We wrocławskiej galerii Dizajn BWA powstała niezwykła przestrzeń dedykowana nudzeniu się. Za projekt odpowiada pracownia k., znana z tworzenia naturalnych i nietypowych placów zabaw. Do korzystania z tej przestrzeni zapraszane są przede wszystkim rodziny z dziećmi, dla których nuda stanowi często wielkie wyzwanie. Fundacja „Rodzic w mieście” patronuje temu wydarzeniu.

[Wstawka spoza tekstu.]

/-! `State.updTeam` -/

@[simp] theorem updTeam_agenda (s : State) (u : Nat) (f : Team → Team) : (s.updTeam u f).agenda = s.agenda := rfl
@[simp] theorem updTeam_freeCtr (s : State) (u : Nat) (f : Team → Team) : (s.updTeam u f).freeCtr = s.freeCtr := rfl
@[simp] theorem updTeam_m (s : State) (u : Nat) (f : Team → Team) : (s.updTeam u f).m = s.m := rfl
@[simp] theorem updTeam_y (s : State) (u : Nat) (f : Team → Team) : (s.updTeam u f).y = s.y := rfl
@[simp] theorem updTeam_e (s : State) (u : Nat) (f : Team → Team) : (s.updTeam u f).e = s.e := rfl
@[simp] theorem updTeam_d (s : State) (u : Nat) (f : Team → Team) : (s.updTeam u f).d = s.d := rfl
@[simp] theorem updTeam_h (s : State) (u : Nat) (f : Team → Team) : (s.updTeam u f).h = s.h := rfl
@[simp] theorem updTeam_b (s : State) (u : Nat) (f : Team → Team) : (s.updTeam u f).b = s.b := rfl
@[simp] theorem updTeam_x_clk (s : State) (u : Nat) (f : Team → Team) : (s.updTeam u f).x.clk = s.x.clk := rfl
@[simp] theorem updTeam_x_devTime (s : State) (u : Nat) (f : Team → Team) : (s.updTeam u f).x.devTime = s.x.devTime := rfl
@[simp] theorem updTeam_x_nextUid (s : State) (u : Nat) (f : Team → Team) : (s.updTeam u f).x.nextUid = s.x.nextUid := rfl
@[simp] theorem updTeam_x_cur (s : State) (u : Nat) (f : Team → Team) : (s.updTeam u f).x.cur = s.x.cur := rfl
@[simp] theorem updTeam_x_issues (s : State) (u : Nat) (f : Team → Team) : (s.updTeam u f).x.issues = s.x.issues := rfl
@[simp] theorem updTeam_x_threads (s : State) (u : Nat) (f : Team → Team) : (s.updTeam u f).x.threads = s.x.threads := rfl
@[simp] theorem updTeam_x_groups (s : State) (u : Nat) (f : Team → Team) : (s.updTeam u f).x.groups = s.x.groups := rfl
@[simp] theorem updTeam_x_teams (s : State) (u : Nat) (f : Team → Team) : (s.updTeam u f).x.teams = s.x.teams.map fun t => if t.uid == u then f t else t := rfl
@[simp] theorem updTeam_x_flights (s : State) (u : Nat) (f : Team → Team) : (s.updTeam u f).x.flights = s.x.flights := rfl
@[simp] theorem updTeam_x_ghosts (s : State) (u : Nat) (f : Team → Team) : (s.updTeam u f).x.ghosts = s.x.ghosts := rfl

/-! `State.updGroup` -/

@[simp] theorem updGroup_agenda (s : State) (u : Nat) (f : Group → Group) : (s.updGroup u f).agenda = s.agenda := rfl
@[simp] theorem updGroup_freeCtr (s : State) (u : Nat) (f : Group → Group) : (s.updGroup u f).freeCtr = s.freeCtr := rfl
@[simp] theorem updGroup_m (s : State) (u : Nat) (f : Group → Group) : (s.updGroup u f).m = s.m := rfl
@[simp] theorem updGroup_y (s : State) (u : Nat) (f : Group → Group) : (s.updGroup u f).y = s.y := rfl
@[simp] theorem updGroup_e (s : State) (u : Nat) (f : Group → Group) : (s.updGroup u f).e = s.e := rfl
@[simp] theorem updGroup_d (s : State) (u : Nat) (f : Group → Group) : (s.updGroup u f).d = s.d := rfl
@[simp] theorem updGroup_h (s : State) (u : Nat) (f : Group → Group) : (s.updGroup u f).h = s.h := rfl
@[simp] theorem updGroup_b (s : State) (u : Nat) (f : Group → Group) : (s.updGroup u f).b = s.b := rfl
@[simp] theorem updGroup_x_clk (s : State) (u : Nat) (f : Group → Group) : (s.updGroup u f).x.clk = s.x.clk := rfl
@[simp] theorem updGroup_x_devTime (s : State) (u : Nat) (f : Group → Group) : (s.updGroup u f).x.devTime = s.x.devTime := rfl
@[simp] theorem updGroup_x_nextUid (s : State) (u : Nat) (f : Group → Group) : (s.updGroup u f).x.nextUid = s.x.nextUid := rfl
@[simp] theorem updGroup_x_cur (s : State) (u : Nat) (f : Group → Group) : (s.updGroup u f).x.cur = s.x.cur := rfl
@[simp] theorem updGroup_x_issues (s : State) (u : Nat) (f : Group → Group) : (s.updGroup u f).x.issues = s.x.issues := rfl
@[simp] theorem updGroup_x_threads (s : State) (u : Nat) (f : Group → Group) : (s.updGroup u f).x.threads = s.x.threads := rfl
@[simp] theorem updGroup_x_groups (s : State) (u : Nat) (f : Group → Group) : (s.updGroup u f).x.groups = s.x.groups.map fun t => if t.uid == u then f t else t := rfl
@[simp] theorem updGroup_x_teams (s : State) (u : Nat) (f : Group → Group) : (s.updGroup u f).x.teams = s.x.teams := rfl
@[simp] theorem updGroup_x_flights (s : State) (u : Nat) (f : Group → Group) : (s.updGroup u f).x.flights = s.x.flights := rfl
@[simp] theorem updGroup_x_ghosts (s : State) (u : Nat) (f : Group → Group) : (s.updGroup u f).x.ghosts = s.x.ghosts := rfl

/-! `State.updFlight` -/

@[simp] theorem updFlight_agenda (s : State) (u : Nat) (f : Flight → Flight) : (s.updFlight u f).agenda = s.agenda := rfl
@[simp] theorem updFlight_freeCtr (s : State) (u : Nat) (f : Flight → Flight) : (s.updFlight u f).freeCtr = s.freeCtr := rfl
@[simp] theorem updFlight_m (s : State) (u : Nat) (f : Flight → Flight) : (s.updFlight u f).m = s.m := rfl
@[simp] theorem updFlight_y (s : State) (u : Nat) (f : Flight → Flight) : (s.updFlight u f).y = s.y := rfl
@[simp] theorem updFlight_e (s : State) (u : Nat) (f : Flight → Flight) : (s.updFlight u f).e = s.e := rfl
@[simp] theorem updFlight_d (s : State) (u : Nat) (f : Flight → Flight) : (s.updFlight u f).d = s.d := rfl
@[simp] theorem updFlight_h (s : State) (u : Nat) (f : Flight → Flight) : (s.updFlight u f).h = s.h := rfl
@[simp] theorem updFlight_b (s : State) (u : Nat) (f : Flight → Flight) : (s.updFlight u f).b = s.b := rfl
@[simp] theorem updFlight_x_clk (s : State) (u : Nat) (f : Flight → Flight) : (s.updFlight u f).x.clk = s.x.clk := rfl
@[simp] theorem updFlight_x_devTime (s : State) (u : Nat) (f : Flight → Flight) : (s.updFlight u f).x.devTime = s.x.devTime := rfl
@[simp] theorem updFlight_x_nextUid (s : State) (u : Nat) (f : Flight → Flight) : (s.updFlight u f).x.nextUid = s.x.nextUid := rfl
@[simp] theorem updFlight_x_cur (s : State) (u : Nat) (f : Flight → Flight) : (s.updFlight u f).x.cur = s.x.cur := rfl
@[simp] theorem updFlight_x_issues (s : State) (u : Nat) (f : Flight → Flight) : (s.updFlight u f).x.issues = s.x.issues := rfl
@[simp] theorem updFlight_x_threads (s : State) (u : Nat) (f : Flight → Flight) : (s.updFlight u f).x.threads = s.x.threads := rfl
@[simp] theorem updFlight_x_groups (s : State) (u : Nat) (f : Flight → Flight) : (s.updFlight u f).x.groups = s.x.groups := rfl
@[simp] theorem updFlight_x_teams (s : State) (u : Nat) (f : Flight → Flight) : (s.updFlight u f).x.teams = s.x.teams := rfl
@[simp] theorem updFlight_x_flights (s : State) (u : Nat) (f : Flight → Flight) : (s.updFlight u f).x.flights = s.x.flights.map fun t => if t.uid == u then f t else t := rfl
@[simp] theorem updFlight_x_ghosts (s : State) (u : Nat) (f : Flight → Flight) : (s.updFlight u f).x.ghosts = s.x.ghosts := rfl

/-! `State.dropFlight` -/

@[simp] theorem dropFlight_agenda (s : State) (u : Nat) : (s.dropFlight u).agenda = s.agenda := rfl
@[simp] theorem dropFlight_freeCtr (s : State) (u : Nat) : (s.dropFlight u).freeCtr = s.freeCtr := rfl
@[simp] theorem dropFlight_m (s : State) (u : Nat) : (s.dropFlight u).m = s.m := rfl
@[simp] theorem dropFlight_y (s : State) (u : Nat) : (s.dropFlight u).y = s.y := rfl
@[simp] theorem dropFlight_e (s : State) (u : Nat) : (s.dropFlight u).e = s.e := rfl
@[simp] theorem dropFlight_d (s : State) (u : Nat) : (s.dropFlight u).d = s.d := rfl
@[simp] theorem dropFlight_h (s : State) (u : Nat) : (s.dropFlight u).h = s.h := rfl
@[simp] theorem dropFlight_b (s : State) (u : Nat) : (s.dropFlight u).b = s.b := rfl
@[simp] theorem dropFlight_x_clk (s : State) (u : Nat) : (s.dropFlight u).x.clk = s.x.clk := rfl
@[simp] theorem dropFlight_x_devTime (s : State) (u : Nat) : (s.dropFlight u).x.devTime = s.x.devTime := rfl
@[simp] theorem dropFlight_x_nextUid (s : State) (u : Nat) : (s.dropFlight u).x.nextUid = s.x.nextUid := rfl
@[simp] theorem dropFlight_x_cur (s : State) (u : Nat) : (s.dropFlight u).x.cur = s.x.cur := rfl
@[simp] theorem dropFlight_x_issues (s : State) (u : Nat) : (s.dropFlight u).x.issues = s.x.issues := rfl
@[simp] theorem dropFlight_x_threads (s : State) (u : Nat) : (s.dropFlight u).x.threads = s.x.threads := rfl
@[simp] theorem dropFlight_x_groups (s : State) (u : Nat) : (s.dropFlight u).x.groups = s.x.groups := rfl
@[simp] theorem dropFlight_x_teams (s : State) (u : Nat) : (s.dropFlight u).x.teams = s.x.teams := rfl
@[simp] theorem dropFlight_x_flights (s : State) (u : Nat) : (s.dropFlight u).x.flights = s.x.flights.filter fun g => g.uid != u := rfl
@[simp] theorem dropFlight_x_ghosts (s : State) (u : Nat) : (s.dropFlight u).x.ghosts = s.x.ghosts := rfl

/-! `State.updLaunch` -/

@[simp] theorem updLaunch_agenda (s : State) (u : Nat) (f : Launch → Launch) : (s.updLaunch u f).agenda = s.agenda := rfl
@[simp] theorem updLaunch_freeCtr (s : State) (u : Nat) (f : Launch → Launch) : (s.updLaunch u f).freeCtr = s.freeCtr := rfl
@[simp] theorem updLaunch_x (s : State) (u : Nat) (f : Launch → Launch) : (s.updLaunch u f).x = s.x := rfl
@[simp] theorem updLaunch_m (s : State) (u : Nat) (f : Launch → Launch) : (s.updLaunch u f).m = s.m := rfl
@[simp] theorem updLaunch_y (s : State) (u : Nat) (f : Launch → Launch) : (s.updLaunch u f).y = s.y := rfl
@[simp] theorem updLaunch_e (s : State) (u : Nat) (f : Launch → Launch) : (s.updLaunch u f).e = s.e := rfl
@[simp] theorem updLaunch_h (s : State) (u : Nat) (f : Launch → Launch) : (s.updLaunch u f).h = s.h := rfl
@[simp] theorem updLaunch_b (s : State) (u : Nat) (f : Launch → Launch) : (s.updLaunch u f).b = s.b := rfl
@[simp] theorem updLaunch_d_ctxs (s : State) (u : Nat) (f : Launch → Launch) : (s.updLaunch u f).d.ctxs = s.d.ctxs := rfl
@[simp] theorem updLaunch_d_queues (s : State) (u : Nat) (f : Launch → Launch) : (s.updLaunch u f).d.queues = s.d.queues := rfl
@[simp] theorem updLaunch_d_launches (s : State) (u : Nat) (f : Launch → Launch) : (s.updLaunch u f).d.launches = s.d.launches.map fun t => if t.uid == u then f t else t := rfl
@[simp] theorem updLaunch_d_division (s : State) (u : Nat) (f : Launch → Launch) : (s.updLaunch u f).d.division = s.d.division := rfl
@[simp] theorem updLaunch_d_rot (s : State) (u : Nat) (f : Launch → Launch) : (s.updLaunch u f).d.rot = s.d.rot := rfl
@[simp] theorem updLaunch_d_bells (s : State) (u : Nat) (f : Launch → Launch) : (s.updLaunch u f).d.bells = s.d.bells := rfl
@[simp] theorem updLaunch_d_dfails (s : State) (u : Nat) (f : Launch → Launch) : (s.updLaunch u f).d.dfails = s.d.dfails := rfl

/-! `State.updCtx` -/

@[simp] theorem updCtx_agenda (s : State) (k : Nat) (f : Ctx → Ctx) : (s.updCtx k f).agenda = s.agenda := rfl
@[simp] theorem updCtx_freeCtr (s : State) (k : Nat) (f : Ctx → Ctx) : (s.updCtx k f).freeCtr = s.freeCtr := rfl
@[simp] theorem updCtx_x (s : State) (k : Nat) (f : Ctx → Ctx) : (s.updCtx k f).x = s.x := rfl
@[simp] theorem updCtx_m (s : State) (k : Nat) (f : Ctx → Ctx) : (s.updCtx k f).m = s.m := rfl
@[simp] theorem updCtx_y (s : State) (k : Nat) (f : Ctx → Ctx) : (s.updCtx k f).y = s.y := rfl
@[simp] theorem updCtx_e (s : State) (k : Nat) (f : Ctx → Ctx) : (s.updCtx k f).e = s.e := rfl
@[simp] theorem updCtx_h (s : State) (k : Nat) (f : Ctx → Ctx) : (s.updCtx k f).h = s.h := rfl
@[simp] theorem updCtx_b (s : State) (k : Nat) (f : Ctx → Ctx) : (s.updCtx k f).b = s.b := rfl
@[simp] theorem updCtx_d_ctxs (s : State) (k : Nat) (f : Ctx → Ctx) : (s.updCtx k f).d.ctxs = s.d.ctxs.modify k f := rfl
@[simp] theorem updCtx_d_queues (s : State) (k : Nat) (f : Ctx → Ctx) : (s.updCtx k f).d.queues = s.d.queues := rfl
@[simp] theorem updCtx_d_launches (s : State) (k : Nat) (f : Ctx → Ctx) : (s.updCtx k f).d.launches = s.d.launches := rfl
@[simp] theorem updCtx_d_division (s : State) (k : Nat) (f : Ctx → Ctx) : (s.updCtx k f).d.division = s.d.division := rfl
@[simp] theorem updCtx_d_rot (s : State) (k : Nat) (f : Ctx → Ctx) : (s.updCtx k f).d.rot = s.d.rot := rfl
@[simp] theorem updCtx_d_bells (s : State) (k : Nat) (f : Ctx → Ctx) : (s.updCtx k f).d.bells = s.d.bells := rfl
@[simp] theorem updCtx_d_dfails (s : State) (k : Nat) (f : Ctx → Ctx) : (s.updCtx k f).d.dfails = s.d.dfails := rfl

/-! `State.setDram` -/

@[simp] theorem setDram_agenda (s : State) (pa : Nat) (v : Byte) : (s.setDram pa v).agenda = s.agenda := rfl
@[simp] theorem setDram_freeCtr (s : State) (pa : Nat) (v : Byte) : (s.setDram pa v).freeCtr = s.freeCtr := rfl
@[simp] theorem setDram_x (s : State) (pa : Nat) (v : Byte) : (s.setDram pa v).x = s.x := rfl
@[simp] theorem setDram_y (s : State) (pa : Nat) (v : Byte) : (s.setDram pa v).y = s.y := rfl
@[simp] theorem setDram_e (s : State) (pa : Nat) (v : Byte) : (s.setDram pa v).e = s.e := rfl
@[simp] theorem setDram_d (s : State) (pa : Nat) (v : Byte) : (s.setDram pa v).d = s.d := rfl
@[simp] theorem setDram_h (s : State) (pa : Nat) (v : Byte) : (s.setDram pa v).h = s.h := rfl
@[simp] theorem setDram_b (s : State) (pa : Nat) (v : Byte) : (s.setDram pa v).b = s.b := rfl
@[simp] theorem setDram_m_dram (s : State) (pa : Nat) (v : Byte) : (s.setDram pa v).m.dram = sputD 0#8 s.m.dram pa v := rfl
@[simp] theorem setDram_m_tags (s : State) (pa : Nat) (v : Byte) : (s.setDram pa v).m.tags = s.m.tags := rfl
@[simp] theorem setDram_m_poison (s : State) (pa : Nat) (v : Byte) : (s.setDram pa v).m.poison = s.m.poison := rfl
@[simp] theorem setDram_m_home (s : State) (pa : Nat) (v : Byte) : (s.setDram pa v).m.home = s.m.home := rfl
@[simp] theorem setDram_m_copies (s : State) (pa : Nat) (v : Byte) : (s.setDram pa v).m.copies = s.m.copies := rfl
@[simp] theorem setDram_m_fetched (s : State) (pa : Nat) (v : Byte) : (s.setDram pa v).m.fetched = s.m.fetched := rfl
@[simp] theorem setDram_m_lastPage (s : State) (pa : Nat) (v : Byte) : (s.setDram pa v).m.lastPage = s.m.lastPage := rfl
@[simp] theorem setDram_m_coreTlb (s : State) (pa : Nat) (v : Byte) : (s.setDram pa v).m.coreTlb = s.m.coreTlb := rfl
@[simp] theorem setDram_m_sectorTlb (s : State) (pa : Nat) (v : Byte) : (s.setDram pa v).m.sectorTlb = s.m.sectorTlb := rfl
@[simp] theorem setDram_m_locks (s : State) (pa : Nat) (v : Byte) : (s.setDram pa v).m.locks = s.m.locks := rfl
@[simp] theorem setDram_m_hostLines (s : State) (pa : Nat) (v : Byte) : (s.setDram pa v).m.hostLines = s.m.hostLines := rfl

Czym jest nuda? Dlaczego kojarzy się tak pejoratywnie? Czy może być interesująca? I dlaczego zawitała do galerii sztuki? Zapytałyśmy o to kuratorki projektu, Magdalenę Kreis i Natalię Romaszkan, tworzące duet 3D czyli Dizajn dla Dzieci.
Rodzic w mieście (RwM): Zacznijmy może od Waszych kompetencji w temacie nudy. Czy lubicie i potraficie się nudzić?
Magdalena Kreis (M.K.): Kiedyś nie umiałam, ale się nauczyłam. Sądzę, że to spory sukces 🙂 Myślę też, że udało mi się przewartościować nudę – kiedyś myślałam o niej negatywnie, denerwując się na siebie, że się nudzę. Dziś jest mi łatwiej leżeć i nic nie robić bez wyrzutów sumienia, rozumiejąc, co mi daje taki stan.
Natalia Romaszkan (N.R.): Ja mam z nudą problem, nie umiem znaleźć na nią miejsca, każdy dzień mam zaplanowany z listą. Zawsze mam miejsce na zmianę planów, ale nie na ich zupełne porzucenie 🙂
RwM: Nuda ma we współczesnym świecie zdecydowanie negatywne konotacje. Nie jest dobrze być znudzonym, jeszcze gorzej – nudnym i nudziarzem. Synonimami słowa nuda są bierność, inercja, marazm. Słyszymy również, że ludzie inteligentni się nie nudzą. Wasz najnowszy projekt w BWA Dizajn Wrocław rzuca wyzwanie temu stereotypowemu myśleniu o nudzie. Skąd ten pomysł i potrzeba rozpracowania tematu?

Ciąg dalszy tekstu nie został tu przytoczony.